*** Raw data Section Begins ***

/-! Floating compares (R141, Table 7.4). -/

def execVCMP_F32_EQ (w : VP) (s : State) : Host.Outcome State Fault Refusal :=
  execCmpF32 (.vcmpF32Eq w) w (fpEq fmtF32) s
def execVCMP_F32_LT (w : VP) (s : State) : Host.Outcome State Fault Refusal :=
  execCmpF32 (.vcmpF32Lt w) w (fpLt fmtF32) s
def execVCMP_F32_LE (w : VP) (s : State) : Host.Outcome State Fault Refusal :=
  execCmpF32 (.vcmpF32Le w) w (fpLe fmtF32) s
def execVCMP_F32_NE (w : VP) (s : State) : Host.Outcome State Fault Refusal :=
  execCmpF32 (.vcmpF32Ne w) w (fun a b => !fpEq fmtF32 a b) s
def execVCMP_F32_UN (w : VP) (s : State) : Host.Outcome State Fault Refusal :=
  execCmpF32 (.vcmpF32Un w) w (fpUn fmtF32) s
def execVCMP_F32_ORD (w : VP) (s : State) : Host.Outcome State Fault Refusal :=
  execCmpF32 (.vcmpF32Ord w) w (fun a b => !fpUn fmtF32 a b) s
def execVCMP_F32_ISNAN (w : VP1) (s : State) : Host.Outcome State Fault Refusal :=
  execCompare (.vcmpF32Isnan w) w.d w.m (fun v j => (fmtF32.value (v.fv w.a j)).isNan) s
def execVCMP_F32_ISINF (w : VP1) (s : State) : Host.Outcome State Fault Refusal :=
  execCompare (.vcmpF32Isinf w) w.d w.m (fun v j => (fmtF32.value (v.fv w.a j)).isInf) s
def execVCMP_F64_EQ (w : VP) (s : State) : Host.Outcome State Fault Refusal :=
  execCmpF64 (.vcmpF64Eq w) w (fpEq fmtF64) s
def execVCMP_F64_LT (w : VP) (s : State) : Host.Outcome State Fault Refusal :=
  execCmpF64 (.vcmpF64Lt w) w (fpLt fmtF64) s
def execVCMP_F64_LE (w : VP) (s : State) : Host.Outcome State Fault Refusal :=
  execCmpF64 (.vcmpF64Le w) w (fpLe fmtF64) s
def execVCMP_F64_NE (w : VP) (s : State) : Host.Outcome State Fault Refusal :=
  execCmpF64 (.vcmpF64Ne w) w (fun a b => !fpEq fmtF64 a b) s
def execVCMP_F64_UN (w : VP) (s : State) : Host.Outcome State Fault Refusal :=
  execCmpF64 (.vcmpF64Un w) w (fpUn fmtF64) s
def execVCMP_F64_ORD (w : VP) (s : State) : Host.Outcome State Fault Refusal :=
  execCmpF64 (.vcmpF64Ord w) w (fun a b => !fpUn fmtF64 a b) s
def execVCMP_F64_ISNAN (w : VP1) (s : State) : Host.Outcome State Fault Refusal :=
  execCompare (.vcmpF64Isnan w) w.d w.m (fun v j => (fmtF64.value (v.fp w.a j)).isNan) s
def execVCMP_F64_ISINF (w : VP1) (s : State) : Host.Outcome State Fault Refusal :=
  execCompare (.vcmpF64Isinf w) w.d w.m (fun v j => (fmtF64.value (v.fp w.a j)).isInf) s

end

end Sys2Proof.Machine
end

*** Raw data Section Ends ***

**Task objective**
State how many lines in the records above contain the word "fpEq". Give nothing but the number.

**Response area**
4